OSCC is the most generally known oral malignant condition in India and the world's sixth most prevalent cancer. Contemporary cancer treatment options include chemotherapy, surgery, radiotherapy, targeted treatment, adjuvant therapy, and immunotherapy. However, these strategies did not deliver the anticipated outcomes and instead resulted in undesirable effects such as nausea, vomiting, fever, and tumour site pain [2]. Consequently, there is always a need for innovative and potent phytochemicals with less toxicity and adverse effects [3]. These indigenous bioactive substances such as flavonoids and polyphenols, can lower the incidence of OSCC since they include an extensive amount of phytochemicals with anticancer activities. Thus, medicinal herbs can be utilized to alleviate and manage OSCC [4].
Moringa oleifera has shown promising potential in cancer research, including its effects on OSCC. Extracts from Moringa, particularly its leaves and seeds, contain bioactive compounds like quercetin and kaempferol, which have demonstrated anti-cancer properties [5, 6]. Studies suggest that Moringa extracts can inhibit the proliferation of cancer cells, induce apoptosis (programmed cell death), and reduce oxidative stress, which plays a significant role in cancer development. In the context of oral squamous cell carcinoma, research indicates that Moringa oleifera’s bioactive substances in MO react with OSCC cell lines and exhibit antiproliferative action, akin to several anti-cancer medications Moringa continues to attract attention for its potential use as a complementary therapy in oral cancer due to its rich phytochemical profile [7].

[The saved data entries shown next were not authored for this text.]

-- ==== Sys2Proof/Machine/Power.lean ====
section
/-!
DEFINITION. Power, throttling, temperature and coolant (R355 to R361).
-/

namespace Sys2Proof.Machine

/-! ### Throttle levels (R355, R358, R359) -/

def State.capLevel (s : State) : Nat := s.get R.PWR_INPUT_CAP_LEVEL 0

/-- R359: the level ordered for each compute die: the greatest of C, its thermal level and the floor of R355. A die
excluded or held takes none. -/
def State.setLevels (s : State) : State :=
  { s with power := { s.power with target := compDies.map fun d =>
      (d, if s.excluded d || s.isHeld d then 0
          else max (max s.capLevel (ngetD s.power.thermal d 0)) (if s.power.vinFloor then 8 else 0)) } }

/-- R361: C as set, and no lower than 8 while the coolant's condition holds. -/
def State.setCap (s : State) (c : Nat) : State :=
  (s.put R.PWR_INPUT_CAP_LEVEL (if s.power.coolant then max c 8 else c) 0).setLevels

/-- THROTTLE_STEP: a change of level reaches the cores one step per 64 MX cycles. -/
def throttleStepEff (die : Nat) (s : State) : State :=
  if !isComp die || s.excluded die || s.isHeld die then s
  else
    let l := s.get R.PWR_STATUS_LEVEL die
    let t := ngetD s.power.target die 0
    let n := if l < t then l + 1 else if t < l then l - 1 else l
    (s.put R.PWR_STATUS_LEVEL n die).put R.PWR_STATUS_THROTTLING (b2n (n != 0)) die

/-! ### The input (R355, R407) -/

/-- POWER_LOST: every die, AON included, loses power; flash and fuses keep what they hold. -/
def powerLostEff (s : State) : State :=
  if !s.aon.powered then s
  else
    let s := s.installCut
    { pending := s.pending, out := s.out, fresh := s.fresh, flash := s.flash, held := [1, 4, 5, 6, 7] }

/-- VIN_SAMPLE: the voltage at J1 in units of 10 mV, measured every 10 µs. -/
def vinSampleEff (v : Nat) (s : State) : State :=
  if !s.aon.powered then s
  else if 8200 < v then powerLostEff s
  else if v < 6000 ∧ 9 ≤ s.power.low then powerLostEff s
  else
    let s := s.put R.PWR_INPUT_VIN v 0
    let s := if v < 6600 then s.set1 R.PWR_ERROR_VIN_LOW 0 else if 7800 < v then s.set1 R.PWR_ERROR_VIN_HIGH 0 else s
    ({ s with power := { s.power with vinFloor := decide (v < 6600) || decide (7800 < v),
                                      low := if v < 6000 then s.power.low + 1 else 0 } } : State).setLevels

/-! ### The power cap (R359) -/

/-- POWER_READING: the input power, and its average over the last 100 ms, read every 10 µs. -/
def powerReadingEff (watts average : Nat) (s : State) : State :=
  if !s.runs 0 5 then s
  else
    let s := (s.put R.PWR_INPUT_PIN watts 0).put R.PWR_INPUT_PIN_AVG average 0
    let past := if s.get R.PWR_LIMITS_CAP 0 < watts then s.power.past + 1 else 0
    let exc := decide (6600 < watts) || decide (200 ≤ past)
    let s : State := { s with power := { s.power with past := past, exc := exc } }
    if exc then (s.set1 R.PWR_ERROR_EXCURSION 0).setCap 12 else s

/-- R359: C at a 1 ms boundary; an excursion in the same reading wins. -/
def State.capStep (s : State) : State :=
  let a := s.get R.PWR_INPUT_PIN_AVG 0
  let cap := s.get R.PWR_LIMITS_CAP 0
  let c := s.capLevel
  if s.power.exc then s.setCap 12
  else if cap < a then (s.set1 R.PWR_ERROR_POWER_CAP 0).setCap (min 12 (c + 1))
  else if 100 * a < 95 * cap then s.setCap (c - 1)
  else s.setCap c

/-! ### Temperatures (R360) -/

/-- Keys of the temperatures: a die's code, and 64 + 8 die + position for a stack. -/
def stackPart (die i : Nat) : Nat := 64 + 8 * die + i

/-- R365, R176: TEMP of the dies and stacks, as far as they run. -/
def State.showTemps (s : State) (temps : List (Nat × Nat)) : State :=
  temps.foldl (fun (s : State) x =>
    let s : State := { s with power := { s.power with temps := nset x.1 x.2 s.power.temps } }
    if x.1 < 64 then (if isDie x.1 && !s.isHeld x.1 then s.put R.PWR_STATUS_TEMP x.2 x.1 else s)
    else
      let d := (x.1 - 64) / 8
      let i := (x.1 - 64) % 8
      if isComp d && !s.isHeld d && (s.stacks d).contains i then
        (s.put R.HBMC_STATUS_TEMP x.2 d i).put R.HBMC_STATUS_HOT (b2n (decide (85 < x.2))) d i
      else s) s

/-- R360: a compute die's thermal level at a 1 ms boundary. -/
def State.thermalStep (s : State) (die : Nat) : State :=
  if s.excluded die || s.isHeld die then { s with power := { s.power with thermal := nerase die s.power.thermal } }
  else
    let limit := s.get R.PWR_CFG_THROTTLE_TEMP die
    let td := ngetD s.power.temps die 0
    let ts := (s.stacks die).map (fun i => ngetD s.power.temps (stackPart die i) 0)
    let l := ngetD s.power.thermal die 0
    let up := decide (limit ≤ td) || ts.any (fun t => decide (95 ≤ t))
    let down := decide (td + 5 ≤ limit) && ts.all (fun t => decide (t ≤ 90))
    let n := if up then min 12 (l + 1) else if down then l - 1 else l
    let s : State := { s with power := { s.power with thermal := nset die n s.power.thermal } }
    if up then s.set1 R.PWR_ERROR_THERMAL_THROTTLE die else s

/-- POWER_MS_BOUNDARY: C, and every thermal level, at a 1 ms boundary, with the temperatures measured. -/
def powerMsBoundaryEff (temps : List (Nat × Nat)) (s : State) : State :=
  if !s.runs 0 5 then s
  else
    let s := s.showTemps temps
    let s := compDies.foldl (fun (s : State) d => s.thermalStep d) s
    s.capStep

/-- R360: a hub trips: every die but AON loses power. -/
def State.hubTrip (s : State) (hub : Nat) : State :=
  let s := s.installCut
  let keep : List (Nat × Word) := s.csr.filter (fun e =>
    e.1 == R.CLK_DOMAIN.addr 0 0 clkAON || e.1 == R.CLK_COUNT.addr 0 0 clkAON || e.1 == R.RST_LAST.addr 0 0 0)
  let t : State := {
    pending := s.pending, out := s.out, fresh := s.fresh, flash := s.flash, csr := keep, held := [1, 4, 5, 6, 7],
    aon := { powered := true, mode := s.aon.mode, emrst := s.aon.emrst, lost100 := s.aon.lost100, lost156 := s.aon.lost156,
             hubTrip := true },
    power := { temps := s.power.temps, tripped := s.power.tripped } }
  (t.set1 R.PWR_ERROR_THERMAL_TRIP hub).forgetAll

/-- R360, R446: a compute die, or one of its stacks, trips: the die loses its rails and is held as a die in reset. -/
def State.dieTrip (s : State) (die temp : Nat) : State :=
  let daybreak := !s.daybreakDone && decide (5 ≤ s.aon.step) && decide (s.aon.step ≤ 7)
  let step := s.aon.step
  let part := (s.partOfDie die).getD 0xFF
  let size := s.homeSize die
  let s : State := { s with
    power := { s.power with temps := nset die temp s.power.temps,
                            tripped := if s.power.tripped.contains die then s.power.tripped else s.power.tripped ++ [die] }
    resets := (s.resets.filter (fun r => !(decide (r.domain ≤ 2) && r.die == die))).map
      (fun r => if r.dies.contains die then { r with stuck := die :: r.stuck } else r) }
  let s := (s.set1 R.PWR_ERROR_THERMAL_TRIP die).faultNotice 5 die part 3 0 0 0xFF 0 temp 0
  let s := (s.dieDown die).forgetSpans [(die * 2 ^ 44, size)]
  let s := (s.put R.PWR_STATUS_TRIPPED 1 die).put R.PWR_STATUS_POWERED 0 die
  let s := if daybreak then s.failDie die step else s.regionAfterReset die
  s.dropMasked.setLevels.pump

/-- THERMAL_TRIP: a part of the die is at 105 °C. -/
def thermalTripEff (die temp : Nat) (s : State) : State :=
  if temp < 105 || !s.aon.powered then s
  else if isHub die then s.hubTrip die
  else if isComp die && !s.excluded die && !s.power.tripped.contains die then s.dieTrip die temp
  else s

/-! ### Coolant (R361) -/

def State.showCoolant (s : State) (tIn tOut flow : Nat) : State :=
  ((s.put R.PWR_COOLANT_T_IN tIn 0).put R.PWR_COOLANT_T_OUT tOut 0).put R.PWR_COOLANT_FLOW flow 0

/-- R361: flow (in 0.01 L/min) below 5 L/min, or an inlet above 40 °C. -/
def coolantBad (tIn flow : Nat) : Bool := decide (flow < 500) || decide (40 < tIn)

/-- COOLANT_FAULT. -/
def coolantFaultEff (tIn tOut flow : Nat) (s : State) : State :=
  let s := s.showCoolant tIn tOut flow
  if !coolantBad tIn flow then s
  else
    let s := if flow < 500 then s.set1 R.PWR_ERROR_FLOW_LOW 0 else s
    let s := if 40 < tIn then s.set1 R.PWR_ERROR_COOLANT_HOT 0 else s
    ({ s with power := { s.power with coolant := true } } : State).setCap s.capLevel

/-- COOLANT_CLEAR: the condition has been clear for 1 s. -/
def coolantClearEff (tIn tOut flow : Nat) (s : State) : State :=
  let s := s.showCoolant tIn tOut flow
  if coolantBad tIn flow then s else { s with power := { s.power with coolant := false } }

end Sys2Proof.Machine
end

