/-- A write to a register that is reached, in service and not held back by RWL. -/
def State.regSet (s : State) (die inst : Nat) (r : RegDef) (i v : Nat) (hctx : Option Nat) : State × WAns :=
  let isQ := match qOf r.block with
    | some q => [q.tail.reg, q.head.reg, q.enable.reg, q.base.reg, q.cqbase.reg, q.cqhead.reg, q.cqtail.reg].contains r
    | none => false
  if isQ then
    match qOf r.block with
    | some q => s.queueWrite q die inst r i v hctx
    | none => (s, wOk)
  else if r.block = 0x10 ∧ r = R.MXC_CTRL then (s.mxcCtrlWrite die inst v, wOk)
  else if r.block = 0x35 ∧ 0x100 ≤ r.off ∧ r.off ≤ 0x130 then s.permWrite die r v
  else if r.block = 0x63 then s.stepWrite r i v
  else if r = R.RED_CH_TIMING then s.timingWrite die inst v
  else if r = R.RED_CH_ROUTE then (s.routeWrite inst v, wOk)
  else if r = R.ARB_REQ_CFG then (s.arbWriteReq die inst i v, wOk)
  else if r = R.ARB_CFG then (s.arbWriteCfg die inst v, wOk)
  else if r = R.ARB_FREEZE then (s.setFreeze die inst (bit v 0), wOk)
  else if r = R.WEAVE_CTRL then
    (if bit v 0 then weaveRetrainEff (if isComp die then die else (halfDies die).getD inst 0) s else s, wOk)
  else if r = R.SEAM_CTRL then (if bit v 0 then seamRetrainEff die s else s, wOk)
  else if r.block = 0x03 then (s.pwrWrite die r v, wOk)
  else if r = R.ETH_CFG then (s.ethCfgWrite v, wOk)
  else if r = R.OCT_CFG then (s.octCfgWrite v, wOk)
  else if r = R.OCT_SUB_CFG then (s.subWrite i v, wOk)
  else if r = R.RDMA_QP then (s.qpWrite i v, wOk)
  else if r = R.RST_KICK then (if bit v 0 then rstKickEff s else s, wOk)
  else if r.block = 0x07 then (s.dbgWrite die r i v, wOk)
  else if r = R.STREAM_DAYBREAK then (if bit v 7 then daybreakGoEff s else s, wOk)
  else (s.plainWrite die inst r i v, wOk)

/-- R9 to R12, R34, R71, R72: a write. -/
def State.regWrite (s : State) (a v : Nat) (hctx : Option Nat) : State × WAns :=
  let die := csrDie a
  let inst := csrInst a
  match s.regHere a with
  | none => (s, wOk)
  | some (r, i) =>
    if s.unitOut die r.block inst || s.regIdle die inst r i then (s, wOk)
    else
      match regionOf die r.block inst with
      | some c =>
        if hasRwl r then
          if s.rwlOpen c then
            let (s, ans) := s.regSet die inst r i v hctx
            (if ans = wOk then s.rwlAccept c else s, ans)
          else (s.rwlReject, wRefused 1 0x17)
        else s.regSet die inst r i v hctx
      | none => s.regSet die inst r i v hctx

/-! ### Accesses whole -/

/-- A read as it is answered: the state, the status, the value. -/
def State.csrLoad (s : State) (oct : Bool) (a : Nat) : State × Nat × Nat :=
  let st := s.accessStatus oct a
  if st ≠ 0 then (s, st, 0)
  else
    let (s, v) := s.regRead a
    (s, 0, v)

/-- A write as it is answered. -/
def State.csrStore (s : State) (oct : Bool) (a v : Nat) (hctx : Option Nat) : State × WAns :=
  let st := s.accessStatus oct a
  if st ≠ 0 then (s, (st, 0, 0)) else s.regWrite a (v % 2 ^ 64) hctx

/-- REGISTER_WRITE: a control-register write from a compute die's control cores, which answers nothing. -/
def registerWriteEff (a v : Nat) (s : State) : State := (s.csrStore false a v none).1
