-- ==== Sys2Proof/Machine/ExecClocks.lean ====
section
/-!
DEFINITION. Clock, power and temperature events (R337 to R363).
-/

namespace Sys2Proof.Machine

/-- PLL_LOCK_LOST (R341). -/
def execPllLockLost (die domain : Nat) (s : State) : Host.Outcome State Fault Refusal :=
  s.ends (s.when (Instr.wf (.pllLockLost die domain) && s.aon.powered) fun s => pllLockLostEff die domain s)

/-- REFERENCE_LOST (R342). -/
def execReferenceLost (osc : Nat) (s : State) : Host.Outcome State Fault Refusal :=
  s.ends (s.when (Instr.wf (.referenceLost osc)) fun s => referenceLostEff osc s)

/-- POWER_APPLIED (R407). -/
def execPowerApplied (mode : Bool) (s : State) : Host.Outcome State Fault Refusal :=
  s.ends (powerAppliedEff mode s)

/-- VIN_SAMPLE (R355). -/
def execVinSample (tenmv : Nat) (s : State) : Host.Outcome State Fault Refusal :=
  s.ends (s.when (Instr.wf (.vinSample tenmv)) fun s => vinSampleEff tenmv s)

/-- POWER_LOST (R355). -/
def execPowerLost (s : State) : Host.Outcome State Fault Refusal :=
  s.ends (powerLostEff s)

/-- POWER_READING (R359). -/
def execPowerReading (watts average : Nat) (s : State) : Host.Outcome State Fault Refusal :=
  s.ends (s.when (Instr.wf (.powerReading watts average) && s.aon.powered) fun s => powerReadingEff watts average s)

/-- POWER_MS_BOUNDARY (R359). -/
def execPowerMsBoundary (temps : List (Nat × Nat)) (s : State) : Host.Outcome State Fault Refusal :=
  s.ends (s.when (Instr.wf (.powerMsBoundary temps) && s.aon.powered) fun s => powerMsBoundaryEff temps s)

/-- THROTTLE_STEP (R358). -/
def execThrottleStep (die : Nat) (s : State) : Host.Outcome State Fault Refusal :=
  s.ends (s.when (Instr.wf (.throttleStep die) && s.aon.powered) fun s => throttleStepEff die s)

/-- THERMAL_TRIP (R360). -/
def execThermalTrip (die temp : Nat) (s : State) : Host.Outcome State Fault Refusal :=
  s.ends (s.when (Instr.wf (.thermalTrip die temp)) fun s => thermalTripEff die temp s)

/-- COOLANT_FAULT (R361). -/
def execCoolantFault (tIn tOut flow : Nat) (s : State) : Host.Outcome State Fault Refusal :=
  s.ends (s.when (Instr.wf (.coolantFault tIn tOut flow) && s.aon.powered) fun s => coolantFaultEff tIn tOut flow s)

/-- COOLANT_CLEAR (R361). -/
def execCoolantClear (tIn tOut flow : Nat) (s : State) : Host.Outcome State Fault Refusal :=
  s.ends (s.when (Instr.wf (.coolantClear tIn tOut flow) && s.aon.powered) fun s => coolantClearEff tIn tOut flow s)

end Sys2Proof.Machine
end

MO is widely utilized in conventional medical practices around the globe [8]. It is utilized in ayurvedic treatment and is thought to be effective in averting 300 ailments [9]. MO leaf contains high levels of phenolics and glucosinolates, tocopherols, carotenoids, polyunsaturated fatty acids, minerals, and vitamins. Studies also demonstrated that MO leaves contain 35 compounds [10, 11]. It is utilized for a variety of purposes, including purifying the blood and liver, enhancing cardiac function, deworming, and improving fat metabolism to aid in weight reduction [12]. Various components of the MO are believed to have antidiabetic, anticancer, anti-inflammatory, antispasmodic, antihypertensive, reducing cholesterol, antioxidant, hepatoprotective, antimicrobial, and antifungal properties [13]. Various research has investigated the anticancer properties of the leaves, fruits, flowers, stems, and roots of MO [7, 14, 15]. The anti-carcinogenic efficacy of MO is attributed to niazimicin, quercetin, niazinin, glycerol-1(9-octadecanoate, and (4(a-l-rhamnosyloxy) benzyl) carbamate [16]. The current review evaluated the antiproliferative and cytotoxic effects of extracts from various parts of MO against OSCC.
Materials and methods
Study protocol
The study adhered to the guidelines set forth by the Preferred Reporting Items for Systematic Reviews and Meta-Analyses for the selection of studies, synthesis of data, and eventual dissemination of results [17, 18].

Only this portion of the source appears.